But your regex itself contains #. Do this:
"##companyname##"
The original regex was not a word boundary.
Problem is with the meaning of the \b specifier:
Specifies that the match must occur on a boundary between \w (alphanumeric) and \W (nonalphanumeric) characters. The match must occur on word boundaries — that is, at the first or last characters in words separated by any nonalphanumeric characters.
In your case it is not real boundary between words because in your case both # and < and > are not word characters.
In my oppinion just replacing simply ##companyname## will be enough.
Difference between \b and \B in regex
\b matches the empty string at the beginning or end of a word. \B matches the empty string not at the beginning or end of a word.
content = Regex.Replace(content,
#"\B##companyname##\B",
setup.Company,
RegexOptions.IgnoreCase
);
You can test this regex B##companyname##\B here - http://regexr.com/38p8i
P.S: Started learning regex today :)
Say for example I have the following string "one two(three) (three) four five" and I want to replace "(three)" with "(four)" but not within words. How would I do it?
Basically I want to do a regex replace and end up with the following string:
"one two(three) (four) four five"
I have tried the following regex but it doesn't work:
#"\b\(three\)\b"
Basically I am writing some search and replace code and am giving the user the usual options to match case, match whole word etc. In this instance the user has chosen to match whole words but I don't know what the text being searched for will be.
Your problem stems from a misunderstanding of what \b actually means. Admittedly, it is not obvious.
The reason \b\(three\)\b doesn’t match the threes in your input string is the following:
\b means: the boundary between a word character and a non-word character.
Letters (e.g. a-z) are considered word characters.
Punctuation marks such as ( are considered non-word characters.
Here is your input string again, stretched out a bit, and I’ve marked the places where \b matches:
o n e t w o ( t h r e e ) ( t h r e e ) f o u r f i v e
↑ ↑ ↑ ↑ ↑ ↑ ↑ ↑ ↑ ↑ ↑ ↑
As you can see here, there is a \b between “two” and “(three)”, but not before the second “(three)”.
The moral of the story? “Whole-word search” doesn’t really make much sense if what you’re searching for is not just a word (a string of letters).
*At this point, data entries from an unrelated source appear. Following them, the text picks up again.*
-- ==== Sys2Proof/Machine/Schedule.lean ====
section
/-! DEFINITION. When notices are aired: intervals (03 R67 to R69), the load figure, backlog and
lateness (03 R71 to R74), and the OPEN-slot arbiter with its runs and withdrawal cells (03 R55 to
R65). -/

namespace Sys2Proof.Machine

/-! ### Intervals -/

/-- The doubling count of a record with `a` airings and settle count `settle` (03 R68). -/
def doublings (settle a : Nat) : Nat := if settle = 0 then 0 else min 3 (a / settle)

/-- The interval in seconds (03 R68). -/
def interval (c : ClassParams) (a : Nat) : Nat :=
  min Config.maxInterval (c.base * 2 ^ doublings c.settle a)

/-- The parameters of a class now in force. -/
def State.classOf (s : State) (u : Urgency) : ClassParams := s.table.classes.get u.ix

/-! ### Load, backlog, lateness -/

/-- The AIRING records of a stream. -/
def State.airingRecords (s : State) (n : Ch) : List (Nat × Notice × Record) :=
  (s.streamRecords n).filter fun x => x.2.2.isAiring

/-- The WITHDRAWAL records of a stream. -/
def State.withdrawalRecords (s : State) (n : Ch) : List (Nat × Notice × Record) :=
  (s.streamRecords n).filter fun x => !x.2.2.isAiring

/-- A record's demand in cells per 1,000 seconds (03 R71). -/
def State.demand (s : State) (nt : Notice) (r : Record) : Nat :=
  ceilDiv (nt.runLength * 1000) (interval (s.classOf nt.urgency) r.airings)

/-- The number of OPEN duties of a plan (04 R84). -/
def openDuties (plan : List Duty) : Nat := plan.count .openSlot

/-- The load figure of a stream, in per-mille (03 R71). -/
def State.load (s : State) (n : Ch) : Nat :=
  min 9999
    (((s.airingRecords n).map fun x => s.demand x.2.1 x.2.2).sum / openDuties (s.stream n).plan)

/-- The stream has the notice of slot `i` in its run in progress. -/
def State.inRun (s : State) (n : Ch) (i : Nat) : Bool :=
  match (s.stream n).run with
  | some r => r.slot == i
  | none => false

/-- The records that make up the backlog: AIRING, due, not in the run in progress (03 R74). A record is
counted from the moment at which its due is not greater than the tick count, also between two
boundaries, before the boundary from which the arbiter sees it (03 R52). DESIGN CHOICE: R74 leaves this
open; log entry 29. -/
def State.backlogRecords (s : State) (n : Ch) : List (Nat × Notice × Record) :=
  (s.airingRecords n).filter fun x => decide (x.2.2.due ≤ s.now) && !s.inRun n x.1

/-- The backlog (03 R74). -/
def State.backlog (s : State) (n : Ch) : Nat := (s.backlogRecords n).length

/-- The worst lateness in ticks (03 R74). -/
def State.worstLateness (s : State) (n : Ch) : Nat :=
  min Config.maxCount (((s.backlogRecords n).map fun x => s.now - x.2.2.due).foldl max 0)

/-! ### The arbiter's choice (03 R56) -/

/-- The first of a list under a strict order; an earlier entry is kept among equals. -/
def leastBy {α : Type} (lt : α → α → Bool) (xs : List α) : Option α :=
  xs.foldl (fun best x =>
    match best with
    | none => some x
    | some b => if lt x b then some x else some b) none

/-- Due WITHDRAWAL records: earliest due, then lower notice number (03 R56). -/
def withdrawalBefore (x y : Nat × Notice × Record) : Bool :=
  x.2.2.due < y.2.2.due || (x.2.2.due == y.2.2.due && x.2.1.number < y.2.1.number)

/-- Due AIRING records: earliest due, then more urgent class, then lower notice number (03 R56). -/
def airingBefore (x y : Nat × Notice × Record) : Bool :=
  x.2.2.due < y.2.2.due ||
    (x.2.2.due == y.2.2.due &&
      (x.2.1.urgency.rank < y.2.1.urgency.rank ||
        (x.2.1.urgency.rank == y.2.1.urgency.rank && x.2.1.number < y.2.1.number)))

/-- The due WITHDRAWAL record that is served next. -/
def State.nextWithdrawal (s : State) (n : Ch) : Option (Nat × Notice × Record) :=
  leastBy withdrawalBefore ((s.withdrawalRecords n).filter fun x => x.2.2.due ≤ s.now)

/-- The due AIRING record that is served next. -/
def State.nextAiring (s : State) (n : Ch) : Option (Nat × Notice × Record) :=
  leastBy airingBefore ((s.airingRecords n).filter fun x => x.2.2.due ≤ s.now)

/-! ### Runs -/

/-- The cell of kind `k` and payload `v` put on stream `n`'s output for this tick (04 R75, R78). -/
def State.emit (s : State) (n : Ch) (k : Kind) (v : BitVec 48) : State :=
  s.setStream n { s.stream n with cell := some (formCell (s.prog n).code k v) }

/-- The record after a completed run (03 R61). -/
def Record.complete (c : ClassParams) (head : Nat) (r : Record) : Record :=
  { r with
    airings := satAdd Config.maxCount r.airings 1
    lastRunStart := some head
    due := head + interval c (satAdd Config.maxCount r.airings 1) * Config.ticksPerSecond }

/-- A run's last cell has been sent: the record is updated, the run cleared, and held submits are
tested (03 R61). -/
def State.completeRun (s : State) (n : Ch) (i head : Nat) : State :=
  let t := s.setStream n { s.stream n with run := none }
  match t.notice i with
  | none => t
  | some nt =>
    match nt.record n with
    | none => t
    | some r =>
      let r' := r.complete (s.classOf nt.urgency) head
      (t.setSlot i (some (nt.withRecord n (some r')))).testHeld i n r'

/-- The next cell of the run in progress sent, and the run completed if it was the last
(03 R59 to R61). -/
def State.sendRunCell (s : State) (n : Ch) (run : Run) : State :=
  match s.notice run.slot with
  | none => s.emit n .fill 0#48
  | some nt =>
    let cell := runCell nt run.sent
    let t := s.emit n cell.1 cell.2
    if run.sent + 1 < nt.runLength then
      t.setStream n { t.stream n with run := some { run with sent := run.sent + 1 } }
    else t.completeRun n run.slot run.head

/-- A WITHDRAW cell sent for the record of slot `i`: it counts down and is removed at 0 (03 R65). -/
def State.sendWithdraw (s : State) (n : Ch) (i : Nat) (nt : Notice) (r : Record) : State :=
  let t := s.emit n .withdraw (withdrawPayload nt)
  match r.mode with
  | .airing => t
  | .withdrawal left =>
    if left ≤ 1 then t.removeRecord n i
    else
      t.setSlot i (some (nt.withRecord n
        (some { r with mode := .withdrawal (left - 1), due := s.now + Config.withdrawSpacing })))

/-- The HEAD cell of a new run of the notice in slot `i` (03 R60). -/
def State.sendHead (s : State) (n : Ch) (i : Nat) (nt : Notice) : State :=
  let t := s.emit n .head (headPayload nt)
  t.setStream n { t.stream n with run := some ⟨nt.number, i, 1, s.now⟩ }

/-- The arbiter fills an OPEN-arbitrated slot (03 R56). -/
def State.arbitrate (s : State) (n : Ch) : State :=
  match (s.stream n).run with
  | some run => s.sendRunCell n run
  | none =>
    match s.nextWithdrawal n with
    | some (i, nt, r) => s.sendWithdraw n i nt r
    | none =>
      match s.nextAiring n with
      | some (i, nt, _) => s.sendHead n i nt
      | none => s.emit n .fill 0#48

end Sys2Proof.Machine
end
Since you have punctuation characters (parentheses) in your search string, it is not as such a “word”. If you searched for a word consisting only of word characters, then \b would do what you expect.
You can, of course, use a different Regex to match the string only if it surrounded by spaces or occurs at the beginning or end of the string:
(^|\s)\(three\)(\s|$)
However, the problem with this is, of course, that if you search for “three” (without the parentheses), it won’t find the one in “(three)” because it doesn’t have spaces around it, even though it is actually a whole word.
I think most text editors (including Visual Studio) will use \b only if your search string actually starts and/or ends with a word character:
var pattern = Regex.Escape(searchString);
if (Regex.IsMatch(searchString, #"^\w"))
pattern = #"\b" + pattern;
if (Regex.IsMatch(searchString, #"\w$"))
pattern = pattern + #"\b";
That way they will find “(three)” even if you select “whole words only”.
Here a simple code you may be interested in:
string pattern = #"\b" + find + #"\b";
Regex.Replace(stringToSearch, pattern, replace, RegexOptions.IgnoreCase);
Source code: snip2code - C#: Replace an exact word in a sentence
See what a word boundary matches:
A word boundary can occur in one of three positions:
Before the first character in the string, if the first character is a word character.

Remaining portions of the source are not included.